def plRegs : List RegInfo := [
  ⟨0x10, 1, 1, 0x0, 0x3FF01FF, 0x0, 0x0, 0x100161⟩,  -- CTRL
  ⟨0x11, 1, 1, 0x0, 0x0, 0x0, 0x0, 0x4688⟩,  -- MAP
  ⟨0x12, 1, 1, 0x0, 0x0, 0x0, 0x0, 0x0⟩,  -- CAP
  ⟨0x13, 1, 1, 0x0, 0x0, 0x0, 0x0, 0x0⟩,  -- ADMITTED
  ⟨0x14, 1, 1, 0x0, 0x7777, 0x0, 0x0, 0x7465⟩,  -- VC_CFG
  ⟨0x15, 1, 1, 0x0, 0x0, 0x0, 0x0, 0x0⟩,  -- VC_STAT
  ⟨0x16, 1, 1, 0x0, 0x0, 0x0, 0x0, 0x0⟩,  -- TXCRED_LO
  ⟨0x17, 1, 1, 0x0, 0x0, 0x0, 0x0, 0x0⟩,  -- TXCRED_HI
  ⟨0x18, 1, 1, 0x0, 0xFFFFFF, 0x0, 0x0, 0x20000⟩,  -- MSG_CFG
  ⟨0x19, 1, 1, 0x0, 0xFFFF0F17, 0x0, 0x0, 0x800⟩,  -- STREAM_CTRL
  ⟨0x1A, 1, 1, 0x0, 0x0, 0x0, 0x0, 0x0⟩,  -- STREAM_STAT
  ⟨0x1B, 1, 1, 0x0, 0x0, 0x0, 0x0, 0x0⟩,  -- DROPS
  ⟨0x1C, 1, 1, 0x0, 0x0, 0x0, 0x0, 0x0⟩,  -- REPLAYS
  ⟨0x1D, 1, 1, 0x0, 0xFFFF, 0x0, 0x0, 0x5⟩,  -- INT_CFG
  ⟨0x1E, 1, 1, 0x0, 0x0, 0x0, 0x7, 0x0⟩,  -- CNT_CLR
  ⟨0x40, 4, 5, 0x7, 0x0, 0x0, 0x0, 0x0⟩,  -- LCTRL_l  reset: per strap
  ⟨0x41, 4, 5, 0x0, 0x0, 0x0, 0x0, 0x700⟩,  -- LSTAT_l
  ⟨0x42, 4, 5, 0x0, 0x0, 0x0, 0x0, 0x0⟩   -- LERR_l
  ]

def rstRegs : List RegInfo := [
  ⟨0x10, 1, 1, 0x0, 0x0, 0x1FFFF, 0x0, 0x3⟩,  -- CAUSE
  ⟨0x11, 1, 1, 0x0, 0x0, 0x0, 0x0, 0x1⟩,  -- STAT
  ⟨0x12, 1, 1, 0x0, 0x0, 0x0, 0x0, 0x0⟩,  -- STRAPS  reset: per strap
  ⟨0x13, 1, 1, 0x0, 0x0, 0x0, 0x0, 0x0⟩,  -- STRAP_FLAGS  reset: per strap
  ⟨0x14, 1, 1, 0x0, 0x3FFFF, 0x0, 0x0, 0x400⟩,  -- WDOG_CFG
  ⟨0x15, 1, 1, 0x0, 0x0, 0x0, 0xFF, 0x0⟩,  -- WDOG_KICK
  ⟨0x16, 1, 1, 0x0, 0x0, 0x0, 0x0, 0x0⟩   -- WDOG_LEFT
  ]

def sysRegs : List RegInfo := [
  ⟨0x10, 1, 1, 0x0, 0x1, 0x0, 0x0, 0x0⟩,  -- CTRL
  ⟨0x11, 1, 1, 0x0, 0x0, 0x0, 0x0, 0x0⟩,  -- STAT
  ⟨0x12, 1, 1, 0x0, 0x0, 0x0, 0x0, 0x0⟩,  -- IDENT_LO  reset: per device
  ⟨0x13, 1, 1, 0x0, 0x0, 0x0, 0x0, 0x0⟩   -- IDENT_HI  reset: per device
  ]

def clkRegs : List RegInfo := [
  ⟨0x10, 1, 1, 0x0, 0x0, 0x0, 0x0, 0x0⟩,  -- GOOD  reset: —
  ⟨0x11, 1, 1, 0x0, 0x0, 0x0, 0x0, 0x0⟩   -- REF  reset: per strap
  ]

def synRegs : List RegInfo := [
  ⟨0x10, 1, 1, 0x0, 0x0, 0x0, 0x0, 0x80000000⟩,  -- STAT
  ⟨0x11, 1, 1, 0x0, 0x0, 0x0, 0x1, 0x0⟩,  -- CMD
  ⟨0x12, 1, 1, 0x0, 0x0, 0x0, 0x0, 0x0⟩   -- RATIO  reset: per strap
  ]

def optRegs : List RegInfo := [
  ⟨0x10, 1, 1, 0x0, 0x0, 0x0, 0x0, 0x0⟩,  -- STAT  reset: per option load
  ⟨0x11, 1, 1, 0xFFF, 0x0, 0x0, 0x0, 0x0⟩,  -- ADDR
  ⟨0x12, 1, 1, 0x0, 0x0, 0x0, 0x0, 0x0⟩,  -- DATA  reset: —
  ⟨0x13, 1, 1, 0x0, 0xFF, 0x0, 0x0, 0x0⟩,  -- SECTOR
  ⟨0x14, 1, 1, 0x0, 0x0, 0x0, 0x3, 0x0⟩,  -- CMD
  ⟨0x15, 1, 1, 0x7FF, 0x0, 0x0, 0x0, 0x0⟩,  -- IMG_ADDR
  ⟨0x16, 1, 1, 0xFFFFFFFF, 0x0, 0x0, 0x0, 0x0⟩,  -- IMG_DATA  reset: —
  ⟨0x20, 1, 16, 0x0, 0xFFFFFFFF, 0x0, 0x0, 0x0⟩   -- SECT_BUF  reset: —
  ]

════════════════

▶ _Work instructions_
Retype each record exactly, leaving nothing out.

▶ _Response to this exercise_
def plRegs : List RegInfo := [
  ⟨0x10, 1, 1, 0x0, 0x3FF01FF, 0x0, 0x0, 0x100161⟩,  -- CTRL
  ⟨0x11, 1, 1, 0x0, 0x0, 0x0, 0x0, 0x4688⟩,  -- MAP
  ⟨0x12, 1, 1, 0x0, 0x0, 0x0, 0x0, 0x0⟩,  -- CAP
  ⟨0x13, 1, 1, 0x0, 0x0, 0x0, 0x0, 0x0⟩,  -- ADMITTED
  ⟨0x14, 1, 1, 0x0, 0x7777, 0x0, 0x0, 0x7465⟩,  -- VC_CFG
  ⟨0x15, 1, 1, 0x0, 0x0, 0x0, 0x0, 0x0⟩,  -- VC_STAT
  ⟨0x16, 1, 1, 0x0, 0x0, 0x0, 0x0, 0x0⟩,  -- TXCRED_LO
  ⟨0x17, 1, 1, 0x0, 0x0, 0x0, 0x0, 0x0⟩,  -- TXCRED_HI
  ⟨0x18, 1, 1, 0x0, 0xFFFFFF, 0x0, 0x0, 0x20000⟩,  -- MSG_CFG
  ⟨0x19, 1, 1, 0x0, 0xFFFF0F17, 0x0, 0x0, 0x800⟩,  -- STREAM_CTRL
  ⟨0x1A, 1, 1, 0x0, 0x0, 0x0, 0x0, 0x0⟩,  -- STREAM_STAT
  ⟨0x1B, 1, 1, 0x0, 0x0, 0x0, 0x0, 0x0⟩,  -- DROPS
  ⟨0x1C, 1, 1, 0x0, 0x0, 0x0, 0x0, 0x0⟩,  -- REPLAYS
  ⟨0x1D, 1, 1, 0x0, 0xFFFF, 0x0, 0x0, 0x5⟩,  -- INT_CFG
  ⟨0x1E, 1, 1, 0x0, 0x0, 0x0, 0x7, 0x0⟩,  -- CNT_CLR
  ⟨0x40, 4, 5, 0x7, 0x0, 0x0, 0x0, 0x0⟩,  -- LCTRL_l  reset: per strap
  ⟨0x41, 4, 5, 0x0, 0x0, 0x0, 0x0, 0x700⟩,  -- LSTAT_l
  ⟨0x42, 4, 5, 0x0, 0x0, 0x0, 0x0, 0x0⟩   -- LERR_l
  ]

def rstRegs : List RegInfo := [
  ⟨0x10, 1, 1, 0x0, 0x0, 0x1FFFF, 0x0, 0x3⟩,  -- CAUSE
  ⟨0x11, 1, 1, 0x0, 0x0, 0x0, 0x0, 0x1⟩,  -- STAT
  ⟨0x12, 1, 1, 0x0, 0x0, 0x0, 0x0, 0x0⟩,  -- STRAPS  reset: per strap
  ⟨0x13, 1, 1, 0x0, 0x0, 0x0, 0x0, 0x0⟩,  -- STRAP_FLAGS  reset: per strap
  ⟨0x14, 1, 1, 0x0, 0x3FFFF, 0x0, 0x0, 0x400⟩,  -- WDOG_CFG
  ⟨0x15, 1, 1, 0x0, 0x0, 0x0, 0xFF, 0x0⟩,  -- WDOG_KICK
  ⟨0x16, 1, 1, 0x0, 0x0, 0x0, 0x0, 0x0⟩   -- WDOG_LEFT
  ]

def sysRegs : List RegInfo := [
  ⟨0x10, 1, 1, 0x0, 0x1, 0x0, 0x0, 0x0⟩,  -- CTRL
  ⟨0x11, 1, 1, 0x0, 0x0, 0x0, 0x0, 0x0⟩,  -- STAT
  ⟨0x12, 1, 1, 0x0, 0x0, 0x0, 0x0, 0x0⟩,  -- IDENT_LO  reset: per device
  ⟨0x13, 1, 1, 0x0, 0x0, 0x0, 0x0, 0x0⟩   -- IDENT_HI  reset: per device
  ]

def clkRegs : List RegInfo := [
  ⟨0x10, 1, 1, 0x0, 0x0, 0x0, 0x0, 0x0⟩,  -- GOOD  reset: —
  ⟨0x11, 1, 1, 0x0, 0x0, 0x0, 0x0, 0x0⟩   -- REF  reset: per strap
  ]

def synRegs : List RegInfo := [
  ⟨0x10, 1, 1, 0x0, 0x0, 0x0, 0x0, 0x80000000⟩,  -- STAT
  ⟨0x11, 1, 1, 0x0, 0x0, 0x0, 0x1, 0x0⟩,  -- CMD
  ⟨0x12, 1, 1, 0x0, 0x0, 0x0, 0x0, 0x0⟩   -- RATIO  reset: per strap
  ]

def optRegs : List RegInfo := [
  ⟨0x10, 1, 1, 0x0, 0x0, 0x0, 0x0, 0x0⟩,  -- STAT  reset: per option load
  ⟨0x11, 1, 1, 0xFFF, 0x0, 0x0, 0x0, 0x0⟩,  -- ADDR
  ⟨0x12, 1, 1, 0x0, 0x0, 0x0, 0x0, 0x0⟩,  -- DATA  reset: —
  ⟨0x13, 1, 1, 0x0, 0xFF, 0x0, 0x0, 0x0⟩,  -- SECTOR
  ⟨0x14, 1, 1, 0x0, 0x0, 0x0, 0x3, 0x0⟩,  -- CMD
  ⟨0x15, 1, 1, 0x7FF, 0x0, 0x0, 0x0, 0x0⟩,  -- IMG_ADDR
  ⟨0x16, 1, 1, 0xFFFFFFFF, 0x0, 0x0, 0x0, 0x0⟩,  -- IMG_DATA  reset: —
  ⟨0x20, 1, 16, 0x0, 0xFFFFFFFF, 0x0, 0x0, 0x0⟩   -- SECT_BUF  reset: —
  ]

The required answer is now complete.